Corona Chronicles: New York Times Front Page–Tribute to Victims of Covid 19

May 24, 2020–The New York Times honored the lives lost to the coronavirus in a powerful tribute spread on its Sunday front page.

The newspaper paid tribute to the thousands of lives lost by filling their front page with the names of the victims and parts of their obituaries. The headline read, “U.S. Deaths Near 100,000, an Incalculable Loss,” followed by the subheading: “They were not simply names on a list. They were us.”

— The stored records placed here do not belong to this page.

-- ==== Sys2Proof/Machine/State.lean ====
section
/-! DEFINITION. The state of the DX192 as plain data, and the state right after reset. Every piece of state the spec
names is listed in INVENTORY.md with its rule. -/

namespace Sys2Proof.Machine

/-! ### Engines -/

/-- Where a result in flight goes: a register, or sticky bits of an ECS register (index, mask). -/
inductive Dst where
  | a (i : Nat) | n (i : Nat) | acc (i : Nat) | p (i : Nat) | x (i : Nat) | inc (i : Nat)
  | lc (i : Nat) | ls (i : Nat) | le (i : Nat)
  | sticky (idx mask : Nat)
  | copyA (i : Nat) (sh : Bool)  -- a far load's A register, in the copy that was visible when it issued (R220)
  deriving DecidableEq, Repr

/-- A result in flight (R54): written at the end of ECLK `due`; issued at `iss` from slot `slot` (N0 = 0 to D1 = 6, the
header 7). 8 is a far load's result and 9 a Quince result, which come through the long-result port. -/
structure PendWr where
  due  : Nat
  iss  : Nat
  slot : Nat
  dst  : Dst
  val  : NetWord
  deriving DecidableEq, Repr

/-- An ECS write by MVTE that takes effect from bundle number `seq` (R79). -/
structure EcsWr where
  idx : Nat
  val : Word
  seq : Nat
  deriving DecidableEq, Repr

/-- A store into IM that fetches see from bundle number `seq` (R73): its offset, its size, the bytes it replaced, and
the ECLK in which its IM bank is written (R74), 0 for a store by another master (R77). -/
structure ImSt where
  off : Nat
  len : Nat
  old : Nat
  seq : Nat
  at_ : Nat
  deriving DecidableEq, Repr

/-- A Quince operation with its captured operands (R136). `due` is the ECLK at whose end it writes; `trap` its FP trap
record where it met a condition of R169 in timed lock-step (R172); `hold` says that it holds the next bundle (R170). -/
structure QOp where
  opc  : Nat
  s    : Bool
  s1   : Word
  s2   : Word
  ql   : BitVec 2048
  dest : Nat
  iss  : Nat
  due  : Nat
  fpctl : Nat
  bpc  : Nat
  trap : Option (Nat × Nat × Nat × Nat)
  hold : Bool
  deriving DecidableEq, Repr

/-- A far load in flight (R308): engine-local EA, device address, size, destination, the bank copy that was visible
when it issued (R220), issue ECLK and bundle, and
the ECLK at whose end its result is written, once known. -/
structure FarLd where
  ea   : Nat
  dev  : Nat
  size : Nat
  dst  : Dst
  copy : Bool
  iss  : Nat
  bpc  : Nat
  doneAt : Option Nat
  deriving DecidableEq, Repr

/-- Loop registers and states of one bank (R190): 0 IDLE, 1 ARMED, 2 ACTIVE. -/
structure LoopRegs where
  lc : Store Nat
  ls : Store Nat
  le : Store Nat
  st : Store Nat
  deriving DecidableEq, Repr

/-- What the loop unit has still to see or record (R192, R193), in recording order. -/
inductive LoopEv where
  | wr (t q kind k v : Nat)            -- a write at ECLK t that MVFE sees from bundle q on: kind 0 LC, 1 LS, 2 LE, 3 CLR
  | dec (k : Nat) (act : Nat)          -- a decision on loop k: 0 loops back, 1 becomes IDLE with count 0, 2 ACTIVE
  deriving DecidableEq, Repr

/-- The repeat cache (R196): the loop it serves, its bundles so far, and the ECLK at which its fill completed. -/
structure RepCache where
  loop  : Nat
  fill  : Bool
  ents  : Store NetWord
  cnt   : Nat
  doneAt : Option Nat
  deriving DecidableEq, Repr

/-- A trap waiting for its entry (R211–R216). `b` is the ECLK of the boundary at which entry begins; `fp` what ECS.FPTRAP
and ECS.FPOP0–FPOP2 take (R179). -/
structure Trap where
  code  : Nat
  slots : Nat
  exe   : Bool
  ret   : Nat
  retWait : Bool
  bpc   : Nat
  addr  : Nat
  svc   : Nat
  sysp  : Bool
  b     : Nat
  fp    : Option (Nat × Nat × Nat × Nat)
  deriving DecidableEq, Repr

/-- A load that read poison (R215): the data-error trap is taken at the first boundary at or after ECLK `at_`. -/
structure DataErr where
  at_  : Nat
  addr : Nat
  bpc  : Nat
  slot : Nat
  deriving DecidableEq, Repr

/-- What an engine is doing. -/
inductive Phase where
  | unreleased   -- not released, or not of a running share
  | running      -- issues bundles
  | waitBoundary -- its DCEND bundle issued; it waits for the design-cycle boundary (R114)
  | returning    -- an RTE bundle issued; RTE_RETURN ends the sequence (R226)
  | stopped      -- stopped by a double fault (R221)
  deriving DecidableEq, Repr

/-- A D-slot access of the Arcade bank through port A, kept for the collision rule (R251): issue ECLK, ECLK of the access,
first byte offset, length, whether it loads, where the value goes and how an A register extends it (0 not, 1 zero, 2 sign). -/
structure PortA where
  iss  : Nat
  at_  : Nat
  off  : Nat
  len  : Nat
  load : Bool
  dst  : Dst
  ext  : Nat
  deriving DecidableEq, Repr

/-- A store of the latest bundle into the NEXT area (R116): the ECLK in which it writes, offset, length, the bytes it
replaced, and the written bits it set that were clear. -/
structure NextSt where
  at_ : Nat
  off : Nat
  len : Nat
  old : Nat
  set : BitVec 2048
  deriving DecidableEq, Repr

/-- One engine (R41, spec/02–07). `shA`, `shP`, `shL` are the copies of A0–A15, P1–P7 and the loop registers that are not
visible (R219). `ecs` holds the ECS registers that have no field of their own, by index. `pmHost` holds the PM bytes
(offset, length) that another master wrote since the release (R107). `haltReq` is a halt request: its cause, plus 4 times the
number of the breakpoint (R531, R542). `cntT` is the last ECLK that the performance counters have counted but for `perfDue`, the
increments of the four counters in ECLK `lastT` (R86). `setRec` keeps the sticky bits set last, as (ECLK, index, mask) (R123);
`nextSt` the NEXT stores of the latest bundle; `pendAt` the first ECLK with ECS.INTSTAT.PEND at 1 (R222). -/
structure Engine where
  a    : Store Word
  n    : Store NetWord
  acc  : Store AccWord
  p    : BitVec 16
  x    : Store (BitVec 32)
  inc  : Store (BitVec 32)
  k    : Word
  loops : LoopRegs
  ecs  : Store Word
  shA  : Store Word
  shP  : BitVec 16
  shL  : LoopRegs
  ql   : Store NetWord
  quince : Option QOp
  parked : Option QOp
  far  : List FarLd
  pend : List PendWr
  ecsPend : List EcsWr
  imPend : List ImSt
  pmHost : List (Nat × Nat)
  loopBase : LoopRegs
  loopEvs : List LoopEv
  rc   : Option RepCache
  rcOld : Option (RepCache × Nat)
  btb  : Store (Nat × Nat × Nat)
  btbPtr : Nat
  written : BitVec 2048
  phase : Phase
  halted : Bool
  haltReq : Option Nat
  brkSkip : Bool
  wcn : Nat
  stepReq : Bool
  pc   : Nat
  fetchAt : Nat
  issueAt : Nat
  lastT : Nat
  seq  : Nat
  imBusy : List (Nat × Nat × Nat)
  first : Bool
  trap : Option Trap
  derr : List DataErr
  retWait : List Bool
  rteAt : Nat
  portA : List PortA
  relPriv : Bool
  relIe : Bool
  bnd : Nat × Nat
  cntT : Nat
  perfDue : List Nat
  setRec : List (Nat × Nat × Nat)
  nextSt : List NextSt
  pendAt : Nat
  deriving DecidableEq, Repr

/-- Loop registers at reset. -/
def LoopRegs.reset : LoopRegs := ⟨[], [], [], []⟩

/-- An engine before its first release after reset (R43, R81): all registers zero, SUPER, not released. -/
def Engine.reset : Engine where
  a := []
  n := []
  acc := []
  p := 0
  x := []
  inc := []
  k := 0
  loops := LoopRegs.reset
  ecs := []
  shA := []
  shP := 0
  shL := LoopRegs.reset
  ql := []
  quince := none
  parked := none
  far := []
  pend := []
  ecsPend := []
  imPend := []
  pmHost := []
  loopBase := LoopRegs.reset
  loopEvs := []
  rc := none
  rcOld := none
  btb := []
  btbPtr := 0
  written := 0
  phase := .unreleased
  halted := false
  haltReq := none
  brkSkip := false
  wcn := 0
  stepReq := false
  pc := 0
  fetchAt := 0
  issueAt := 0
  lastT := 0
  seq := 0
  imBusy := []
  first := false
  trap := none
  derr := []
  retWait := []
  rteAt := 0
  portA := []
  relPriv := false
  relIe := false
  bnd := (0, 0)
  cntT := 0
  perfDue := []
  setRec := []
  nextSt := []
  pendAt := 0

/-! ### Moving nets -/

/-- A scheduled transfer on its way (R300, R327, R328): the sender (engine number, or none for a link write or link
read), the target (an engine, or 192 + a Caluf port), the bank offset, the bytes, the ECLK at which it arrives, whether it
crosses the Boulevard, its route, where it lost (router, input, ECLK), and whether `data` is a 160-bit code word. -/
structure Put where
  src  : Option Nat
  tgt  : Nat
  off  : Nat
  size : Nat
  data : NetWord
  vis  : Nat
  brd  : Bool
  route : List (Nat × Nat × Nat × Nat)
  lost : Option (Nat × Nat × Nat)
  raw  : Bool
  deriving DecidableEq, Repr

/-- A far store on its way (R309). -/
structure FarSt where
  eng  : Nat
  dev  : Nat
  size : Nat
  data : NetWord
  iss  : Nat
  deriving DecidableEq, Repr

/-- A corrected or poisoned word waiting for its rewrite in the repair entry of a bank or DDR port (R277, R278):
`addr` is the word's device address plus 1, 0 when the entry is free. -/
structure Repair where
  addr : Nat
  poison : Bool
  deriving DecidableEq, Repr

/-- A store whose bytes loads do not see yet (R54, R58): engine, device address, size, the bytes it replaced, its issue ECLK and the
first ECLK at which an issuing load sees it. Loads that issue at `iss` over the Avenue from later engines see it too (R246). -/
structure StVis where
  eng  : Nat
  addr : Nat
  len  : Nat
  old  : Nat
  iss  : Nat
  vis  : Nat
  deriving DecidableEq, Repr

Though the names fill the whole page and continue onto three additional pages, the tribute highlights just 1 percent of the country’s total losses.

As of Sunday morning, the newspaper reports that the total number of deaths is nearing 100,000 as at least 97,059 people have died from COVID-19 related illness.

Simone Landon, assistant editor of the Times’ Graphics desk, said she wanted to front page to represent the number of losses in a way that “conveyed both the vastness and the variety of lives lost.”

“We knew we were approaching this milestone,” she said, “The Project Behind a Front Page Full of Names” — the newspaper published the story to explain how the tribute came evolved. “We knew that there should be some way to try to reckon with that number.”

In order to find names of the victims, Alain Delaquérière, a Times researcher, relied on sources online for obituaries and death notices with COVID-19 written as the cause of death. He compiled a list of nearly a thousand names from hundreds of newspapers. Of their process to create the tribute, the Times stated that a team of editors and three graduate student journalists, read them and collected phrases that depicted the uniqueness of each life lost.

One listing reads, “Coby Adolph, 44, Chicago, entrepreneur and adventurer.” Only text of each name and obituary blurb was used. The pages did not include any images.

Chief Creative Officer Tom Bodkin, who has been with the newspaper for 40 years, said this was the only time he recalls no images being used on the front page. “This is certainly a first in modern times.”

Marc Lacey, National editor, said the tribute was aimed to be something that “people would look back on in 100 years to understand the toll of what we’re living through.”